It’s all on for the riverside town. The proposed town centre upgrade and now a proposed district plan change.

The council’s explanation is that the proposed plan change comes out of Warkworth’s structure plan and would ‘maintain the present boutique-flavour of the town’s central commercial zone’.

The reality is that Rodney District Council is attempting to head off the establishment of a bulk retail operation in Neville Street, following the purchase of sufficient land there for a supermarket by an entity said to be acting for New World and Pak’nSave umbrella company, Foodstuffs. This is the stable door that was shut only after the Warehouse horse had bolted into Snells Beach, and into a similarly flawed location.

The structure plan process, the council press release states, ‘went through an extensive public consultation process leading to its adoption in September 2004’.

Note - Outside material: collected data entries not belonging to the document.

-- ==== Sys2Proof/Laws/KeepsRootline.lean ====
section
/-! SUPPORT. What every operation of Machine/Rootline.lean keeps. -/

namespace Sys2Proof.Machine

theorem relayFrame_keeps {σ : State} (s : State) (c : List Byte) (hs : Keeps σ s) :
    Keeps σ (relayFrame s c) := by
  unfold relayFrame
  iterate 60 all_goals try first
    | with_reducible assumption | with_reducible apply sideSend_keeps | with_reducible apply raise_keeps | with_reducible apply raiseBit_keeps | with_reducible apply markRaised_keeps | with_reducible apply keeps_ite | with_reducible apply keeps_foldl | with_reducible apply keeps_foldl_fst | with_reducible apply keeps_foldl_snd
    | intro _ | split | dsimp only | (refine keeps_mk ?_ ?_ ?_ ?_ ?_ <;> first | exact id | skip)

theorem takeRelease_keeps {σ : State} (s : State) (e : Nat) (t : Nat) (hs : Keeps σ s) :
    Keeps σ (takeRelease s e t) := by
  unfold takeRelease
  iterate 60 all_goals try first
    | with_reducible assumption | with_reducible apply trace_keeps | with_reducible apply diverge_keeps | with_reducible apply wr_keeps | with_reducible apply raise_keeps | with_reducible apply raiseBit_keeps | with_reducible apply markRaised_keeps | with_reducible apply keeps_ite | with_reducible apply keeps_foldl | with_reducible apply keeps_foldl_fst | with_reducible apply keeps_foldl_snd
    | intro _ | split | dsimp only | (refine keeps_mk ?_ ?_ ?_ ?_ ?_ <;> first | exact id | skip)

theorem takeSync_keeps {σ : State} (s : State) (t : Nat) (frac : Nat) (hs : Keeps σ s) :
    Keeps σ (takeSync s t frac) := by
  unfold takeSync
  iterate 60 all_goals try first
    | with_reducible assumption | with_reducible apply setTimeThirds_keeps | with_reducible apply wr_keeps | with_reducible apply raise_keeps | with_reducible apply raiseBit_keeps | with_reducible apply markRaised_keeps | with_reducible apply keeps_ite | with_reducible apply keeps_foldl | with_reducible apply keeps_foldl_fst | with_reducible apply keeps_foldl_snd
    | intro _ | split | dsimp only | (refine keeps_mk ?_ ?_ ?_ ?_ ?_ <;> first | exact id | skip)

theorem pairFrame_keeps {σ : State} (s : State) (c : List Byte) (crc : Nat) (f : State → State) (hs : Keeps σ s) (hf : ∀ a0, Keeps σ a0 → Keeps σ (f a0)) :
    KeepsOut σ (pairFrame s c crc f) := by
  unfold pairFrame
  iterate 60 all_goals try first
    | with_reducible assumption | with_reducible exact keepsOut_refused _ | with_reducible apply keepsOut_next | with_reducible apply hf | with_reducible apply emit_keeps | with_reducible apply wr_keeps | with_reducible apply relayFrame_keeps | with_reducible apply pumpAll_keeps | with_reducible apply raise_keeps | with_reducible apply raiseBit_keeps | with_reducible apply markRaised_keeps | with_reducible apply keeps_ite | with_reducible apply keepsOut_ite | with_reducible apply keeps_foldl | with_reducible apply keeps_foldl_fst | with_reducible apply keeps_foldl_snd
    | with_reducible intro _ | split | dsimp only | (refine keeps_mk ?_ ?_ ?_ ?_ ?_ <;> first | exact id | skip)

theorem execSyncFrame_keeps {σ : State} (t : Nat) (frac : Nat) (seq : Nat) (crc : Nat) (s : State) (hs : Keeps σ s) :
    KeepsOut σ (execSyncFrame t frac seq crc s) := by
  unfold execSyncFrame
  iterate 60 all_goals try first
    | with_reducible assumption | with_reducible exact keepsOut_refused _ | with_reducible apply keepsOut_next | with_reducible apply pairFrame_keeps | with_reducible apply takeSync_keeps | with_reducible apply raise_keeps | with_reducible apply raiseBit_keeps | with_reducible apply markRaised_keeps | with_reducible apply keeps_ite | with_reducible apply keepsOut_ite | with_reducible apply keeps_foldl | with_reducible apply keeps_foldl_fst | with_reducible apply keeps_foldl_snd
    | with_reducible intro _ | split | dsimp only | (refine keeps_mk ?_ ?_ ?_ ?_ ?_ <;> first | exact id | skip)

What it omits to mention is that the State Highway One by-pass formed a major component of that consultation, only to be expunged from the final plan, without explanation.

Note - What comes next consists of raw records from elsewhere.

theorem execVfdiv_keeps {σ : State} (b : Nat) (vd : Nat) (va : Nat) (vb : Nat) (ew : Nat) (m : Nat) (s : State) (hs : Keeps σ s) :
    KeepsOut σ (execVfdiv b vd va vb ew m s) := by
  unfold execVfdiv
  iterate 60 all_goals try first
    | with_reducible assumption | with_reducible exact keepsOut_refused _ | with_reducible apply keepsOut_next | with_reducible apply vecFloat_keeps | with_reducible apply raise_keeps | with_reducible apply raiseBit_keeps | with_reducible apply markRaised_keeps | with_reducible apply keeps_ite | with_reducible apply keepsOut_ite | with_reducible apply keeps_foldl | with_reducible apply keeps_foldl_fst | with_reducible apply keeps_foldl_snd
    | with_reducible intro _ | split | dsimp only | (refine keeps_mk ?_ ?_ ?_ ?_ ?_ <;> first | exact id | skip)

theorem execVfsqrt_keeps {σ : State} (b : Nat) (vd : Nat) (va : Nat) (vb : Nat) (ew : Nat) (m : Nat) (s : State) (hs : Keeps σ s) :
    KeepsOut σ (execVfsqrt b vd va vb ew m s) := by
  unfold execVfsqrt
  iterate 60 all_goals try first
    | with_reducible assumption | with_reducible exact keepsOut_refused _ | with_reducible apply keepsOut_next | with_reducible apply vecFloat_keeps | with_reducible apply raise_keeps | with_reducible apply raiseBit_keeps | with_reducible apply markRaised_keeps | with_reducible apply keeps_ite | with_reducible apply keepsOut_ite | with_reducible apply keeps_foldl | with_reducible apply keeps_foldl_fst | with_reducible apply keeps_foldl_snd
    | with_reducible intro _ | split | dsimp only | (refine keeps_mk ?_ ?_ ?_ ?_ ?_ <;> first | exact id | skip)

theorem execVfma_keeps {σ : State} (b : Nat) (vd : Nat) (va : Nat) (vb : Nat) (ew : Nat) (m : Nat) (s : State) (hs : Keeps σ s) :
    KeepsOut σ (execVfma b vd va vb ew m s) := by
  unfold execVfma
  iterate 60 all_goals try first
    | with_reducible assumption | with_reducible exact keepsOut_refused _ | with_reducible apply keepsOut_next | with_reducible apply vecFloat_keeps | with_reducible apply raise_keeps | with_reducible apply raiseBit_keeps | with_reducible apply markRaised_keeps | with_reducible apply keeps_ite | with_reducible apply keepsOut_ite | with_reducible apply keeps_foldl | with_reducible apply keeps_foldl_fst | with_reducible apply keeps_foldl_snd
    | with_reducible intro _ | split | dsimp only | (refine keeps_mk ?_ ?_ ?_ ?_ ?_ <;> first | exact id | skip)

theorem execVfmin_keeps {σ : State} (b : Nat) (vd : Nat) (va : Nat) (vb : Nat) (ew : Nat) (m : Nat) (s : State) (hs : Keeps σ s) :
    KeepsOut σ (execVfmin b vd va vb ew m s) := by
  unfold execVfmin
  iterate 60 all_goals try first
    | with_reducible assumption | with_reducible exact keepsOut_refused _ | with_reducible apply keepsOut_next | with_reducible apply vecFloat_keeps | with_reducible apply raise_keeps | with_reducible apply raiseBit_keeps | with_reducible apply markRaised_keeps | with_reducible apply keeps_ite | with_reducible apply keepsOut_ite | with_reducible apply keeps_foldl | with_reducible apply keeps_foldl_fst | with_reducible apply keeps_foldl_snd
    | with_reducible intro _ | split | dsimp only | (refine keeps_mk ?_ ?_ ?_ ?_ ?_ <;> first | exact id | skip)

theorem execVfmax_keeps {σ : State} (b : Nat) (vd : Nat) (va : Nat) (vb : Nat) (ew : Nat) (m : Nat) (s : State) (hs : Keeps σ s) :
    KeepsOut σ (execVfmax b vd va vb ew m s) := by
  unfold execVfmax
  iterate 60 all_goals try first
    | with_reducible assumption | with_reducible exact keepsOut_refused _ | with_reducible apply keepsOut_next | with_reducible apply vecFloat_keeps | with_reducible apply raise_keeps | with_reducible apply raiseBit_keeps | with_reducible apply markRaised_keeps | with_reducible apply keeps_ite | with_reducible apply keepsOut_ite | with_reducible apply keeps_foldl | with_reducible apply keeps_foldl_fst | with_reducible apply keeps_foldl_snd
    | with_reducible intro _ | split | dsimp only | (refine keeps_mk ?_ ?_ ?_ ?_ ?_ <;> first | exact id | skip)

theorem execVfcmplt_keeps {σ : State} (b : Nat) (vd : Nat) (va : Nat) (vb : Nat) (ew : Nat) (m : Nat) (s : State) (hs : Keeps σ s) :
    KeepsOut σ (execVfcmplt b vd va vb ew m s) := by
  unfold execVfcmplt
  iterate 60 all_goals try first
    | with_reducible assumption | with_reducible exact keepsOut_refused _ | with_reducible apply keepsOut_next | with_reducible apply vecFloatCmp_keeps | with_reducible apply raise_keeps | with_reducible apply raiseBit_keeps | with_reducible apply markRaised_keeps | with_reducible apply keeps_ite | with_reducible apply keepsOut_ite | with_reducible apply keeps_foldl | with_reducible apply keeps_foldl_fst | with_reducible apply keeps_foldl_snd
    | with_reducible intro _ | split | dsimp only | (refine keeps_mk ?_ ?_ ?_ ?_ ?_ <;> first | exact id | skip)

theorem execVfcmpeq_keeps {σ : State} (b : Nat) (vd : Nat) (va : Nat) (vb : Nat) (ew : Nat) (m : Nat) (s : State) (hs : Keeps σ s) :
    KeepsOut σ (execVfcmpeq b vd va vb ew m s) := by
  unfold execVfcmpeq
  iterate 60 all_goals try first
    | with_reducible assumption | with_reducible exact keepsOut_refused _ | with_reducible apply keepsOut_next | with_reducible apply vecFloatCmp_keeps | with_reducible apply raise_keeps | with_reducible apply raiseBit_keeps | with_reducible apply markRaised_keeps | with_reducible apply keeps_ite | with_reducible apply keepsOut_ite | with_reducible apply keeps_foldl | with_reducible apply keeps_foldl_fst | with_reducible apply keeps_foldl_snd
    | with_reducible intro _ | split | dsimp only | (refine keeps_mk ?_ ?_ ?_ ?_ ?_ <;> first | exact id | skip)

theorem execVfcvt_keeps {σ : State} (b : Nat) (vd : Nat) (va : Nat) (vb : Nat) (ew : Nat) (m : Nat) (s : State) (hs : Keeps σ s) :
    KeepsOut σ (execVfcvt b vd va vb ew m s) := by
  unfold execVfcvt
  iterate 60 all_goals try first
    | with_reducible assumption | with_reducible exact keepsOut_refused _ | with_reducible apply keepsOut_next | with_reducible apply vecConvert_keeps | with_reducible apply raise_keeps | with_reducible apply raiseBit_keeps | with_reducible apply markRaised_keeps | with_reducible apply keeps_ite | with_reducible apply keepsOut_ite | with_reducible apply keeps_foldl | with_reducible apply keeps_foldl_fst | with_reducible apply keeps_foldl_snd
    | with_reducible intro _ | split | dsimp only | (refine keeps_mk ?_ ?_ ?_ ?_ ?_ <;> first | exact id | skip)

theorem execVftoi_keeps {σ : State} (b : Nat) (vd : Nat) (va : Nat) (vb : Nat) (ew : Nat) (m : Nat) (s : State) (hs : Keeps σ s) :
    KeepsOut σ (execVftoi b vd va vb ew m s) := by
  unfold execVftoi
  iterate 60 all_goals try first
    | with_reducible assumption | with_reducible exact keepsOut_refused _ | with_reducible apply keepsOut_next | with_reducible apply vecConvert_keeps | with_reducible apply raise_keeps | with_reducible apply raiseBit_keeps | with_reducible apply markRaised_keeps | with_reducible apply keeps_ite | with_reducible apply keepsOut_ite | with_reducible apply keeps_foldl | with_reducible apply keeps_foldl_fst | with_reducible apply keeps_foldl_snd
    | with_reducible intro _ | split | dsimp only | (refine keeps_mk ?_ ?_ ?_ ?_ ?_ <;> first | exact id | skip)

theorem execVitof_keeps {σ : State} (b : Nat) (vd : Nat) (va : Nat) (vb : Nat) (ew : Nat) (m : Nat) (s : State) (hs : Keeps σ s) :
    KeepsOut σ (execVitof b vd va vb ew m s) := by
  unfold execVitof
  iterate 60 all_goals try first
    | with_reducible assumption | with_reducible exact keepsOut_refused _ | with_reducible apply keepsOut_next | with_reducible apply vecConvert_keeps | with_reducible apply raise_keeps | with_reducible apply raiseBit_keeps | with_reducible apply markRaised_keeps | with_reducible apply keeps_ite | with_reducible apply keepsOut_ite | with_reducible apply keeps_foldl | with_reducible apply keeps_foldl_fst | with_reducible apply keeps_foldl_snd
    | with_reducible intro _ | split | dsimp only | (refine keeps_mk ?_ ?_ ?_ ?_ ?_ <;> first | exact id | skip)

theorem localErrorList_keeps {σ : State} (s : State) (b : Nat) (ue : List Nat) (ce : List Nat) (hs : Keeps σ s) :
    Keeps σ (localErrorList s b ue ce) := by
  unfold localErrorList
  iterate 60 all_goals try first
    | with_reducible assumption | with_reducible apply localErrors_keeps | with_reducible apply raise_keeps | with_reducible apply raiseBit_keeps | with_reducible apply markRaised_keeps | with_reducible apply keeps_ite | with_reducible apply keeps_foldl | with_reducible apply keeps_foldl_fst | with_reducible apply keeps_foldl_snd
    | intro _ | split | dsimp only | (refine keeps_mk ?_ ?_ ?_ ?_ ?_ <;> first | exact id | skip)

theorem execVld_keeps {σ : State} (b : Nat) (vd : Nat) (a : Nat) (imm : Nat) (ue : List Nat) (ce : List Nat) (s : State) (hs : Keeps σ s) :
    KeepsOut σ (execVld b vd a imm ue ce s) := by
  unfold execVld
  iterate 60 all_goals try first
    | with_reducible assumption | with_reducible exact keepsOut_refused _ | with_reducible apply keepsOut_next | with_reducible apply burinPoison_keeps | with_reducible apply burinFault_keeps | with_reducible apply putBurin_keeps | with_reducible apply localErrorList_keeps | with_reducible apply raise_keeps | with_reducible apply raiseBit_keeps | with_reducible apply markRaised_keeps | with_reducible apply keeps_ite | with_reducible apply keepsOut_ite | with_reducible apply keeps_foldl | with_reducible apply keeps_foldl_fst | with_reducible apply keeps_foldl_snd
    | with_reducible intro _ | split | dsimp only | (refine keeps_mk ?_ ?_ ?_ ?_ ?_ <;> first | exact id | skip)

theorem execVst_keeps {σ : State} (b : Nat) (vd : Nat) (a : Nat) (imm : Nat) (s : State) (hs : Keeps σ s) :
    KeepsOut σ (execVst b vd a imm s) := by
  unfold execVst
  iterate 60 all_goals try first
    | with_reducible assumption | with_reducible exact keepsOut_refused _ | with_reducible apply keepsOut_next | with_reducible apply burinPoison_keeps | with_reducible apply burinFault_keeps | with_reducible apply putBurin_keeps | with_reducible apply raise_keeps | with_reducible apply raiseBit_keeps | with_reducible apply markRaised_keeps | with_reducible apply keeps_ite | with_reducible apply keepsOut_ite | with_reducible apply keeps_foldl | with_reducible apply keeps_foldl_fst | with_reducible apply keeps_foldl_snd
    | with_reducible intro _ | split | dsimp only | (refine keeps_mk ?_ ?_ ?_ ?_ ?_ <;> first | exact id | skip)

theorem vxfer_keeps {σ : State} (s : State) (b : Nat) (d : Nat) (a : Nat) (c : Nat) (fn : Nat) (store : Bool) (f : Burin → Nat → Nat → Nat → State) (hs : Keeps σ s) (hf : ∀ a0 a1 a2 a3, Keeps σ (f a0 a1 a2 a3)) :
    Keeps σ (vxfer s b d a c fn store f) := by
  unfold vxfer
  iterate 60 all_goals try first
    | with_reducible assumption | with_reducible apply hf | with_reducible apply burinPoison_keeps | with_reducible apply burinFault_keeps | with_reducible apply jobFault_keeps | with_reducible apply raise_keeps | with_reducible apply raiseBit_keeps | with_reducible apply markRaised_keeps | with_reducible apply keeps_ite | with_reducible apply keeps_foldl | with_reducible apply keeps_foldl_fst | with_reducible apply keeps_foldl_snd
    | intro _ | split | dsimp only | (refine keeps_mk ?_ ?_ ?_ ?_ ?_ <;> first | exact id | skip)

theorem execVxferIn_keeps {σ : State} (b : Nat) (d : Nat) (a : Nat) (c : Nat) (e : MemErrs) (s : State) (hs : Keeps σ s) :
    KeepsOut σ (execVxferIn b d a c e s) := by
  unfold execVxferIn
  iterate 60 all_goals try first
    | with_reducible assumption | with_reducible exact keepsOut_refused _ | with_reducible apply keepsOut_next | with_reducible apply vxfer_keeps | with_reducible apply memErrors_keeps | with_reducible apply putBurin_keeps | with_reducible apply raise_keeps | with_reducible apply raiseBit_keeps | with_reducible apply markRaised_keeps | with_reducible apply keeps_ite | with_reducible apply keepsOut_ite | with_reducible apply keeps_foldl | with_reducible apply keeps_foldl_fst | with_reducible apply keeps_foldl_snd
    | with_reducible intro _ | split | dsimp only | (refine keeps_mk ?_ ?_ ?_ ?_ ?_ <;> first | exact id | skip)

theorem execVxferOut_keeps {σ : State} (b : Nat) (d : Nat) (a : Nat) (c : Nat) (ue : List Nat) (ce : List Nat) (s : State) (hs : Keeps σ s) :
    KeepsOut σ (execVxferOut b d a c ue ce s) := by
  unfold execVxferOut
  iterate 60 all_goals try first
    | with_reducible assumption | with_reducible exact keepsOut_refused _ | with_reducible apply keepsOut_next | with_reducible apply vxfer_keeps | with_reducible apply devWrite_keeps | with_reducible apply putBurin_keeps | with_reducible apply localErrorList_keeps | with_reducible apply raise_keeps | with_reducible apply raiseBit_keeps | with_reducible apply markRaised_keeps | with_reducible apply keeps_ite | with_reducible apply keepsOut_ite | with_reducible apply keeps_foldl | with_reducible apply keeps_foldl_fst | with_reducible apply keeps_foldl_snd
    | with_reducible intro _ | split | dsimp only | (refine keeps_mk ?_ ?_ ?_ ?_ ?_ <;> first | exact id | skip)

theorem execVbcast_keeps {σ : State} (b : Nat) (vd : Nat) (va : Nat) (vb : Nat) (ew : Nat) (m : Nat) (s : State) (hs : Keeps σ s) :
    KeepsOut σ (execVbcast b vd va vb ew m s) := by
  unfold execVbcast
  iterate 60 all_goals try first
    | with_reducible assumption | with_reducible exact keepsOut_refused _ | with_reducible apply keepsOut_next | with_reducible apply vecDo_keeps | with_reducible apply vecWrite_keeps | with_reducible apply raise_keeps | with_reducible apply raiseBit_keeps | with_reducible apply markRaised_keeps | with_reducible apply keeps_ite | with_reducible apply keepsOut_ite | with_reducible apply keeps_foldl | with_reducible apply keeps_foldl_fst | with_reducible apply keeps_foldl_snd
    | with_reducible intro _ | split | dsimp only | (refine keeps_mk ?_ ?_ ?_ ?_ ?_ <;> first | exact id | skip)

theorem execVext_keeps {σ : State} (b : Nat) (vd : Nat) (va : Nat) (vb : Nat) (ew : Nat) (m : Nat) (s : State) (hs : Keeps σ s) :
    KeepsOut σ (execVext b vd va vb ew m s) := by
  unfold execVext
  iterate 60 all_goals try first
    | with_reducible assumption | with_reducible exact keepsOut_refused _ | with_reducible apply keepsOut_next | with_reducible apply vecDo_keeps | with_reducible apply putBurin_keeps | with_reducible apply takeFree_keeps | with_reducible apply raise_keeps | with_reducible apply raiseBit_keeps | with_reducible apply markRaised_keeps | with_reducible apply keeps_ite | with_reducible apply keepsOut_ite | with_reducible apply keeps_foldl | with_reducible apply keeps_foldl_fst | with_reducible apply keeps_foldl_snd
    | with_reducible intro _ | split | dsimp only | (refine keeps_mk ?_ ?_ ?_ ?_ ?_ <;> first | exact id | skip)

Regardless of that remarkable deficiency, Warkworth lacks an agreed strategic plan—updated, of course, from being merely ‘sustainable’ to climate change-ready!

At the risk of stating the bleedin’ obvious, Warkworth’s unique strategic assets are:

  • The Mahurangi River—leading to the first natural Hauraki Gulf harbour north of Auckland
  • The Wilson Cement Works—nationally important industrial heritage site.
Waterfront Concept Sketch

1988 to 2008: Suggestions for Mahurangi Riverbank, 1988, visualises ‘the day when the Warkworth waterfront is the vibrantface of the town—the old days, when it was the town’s backside, forgotten.’ artist Robin Pendred

The river with its indigenous forest backdrop has long been considered inviolate. But the parallel call for premises to address the river has never been matched by a strategy for achieving that goal.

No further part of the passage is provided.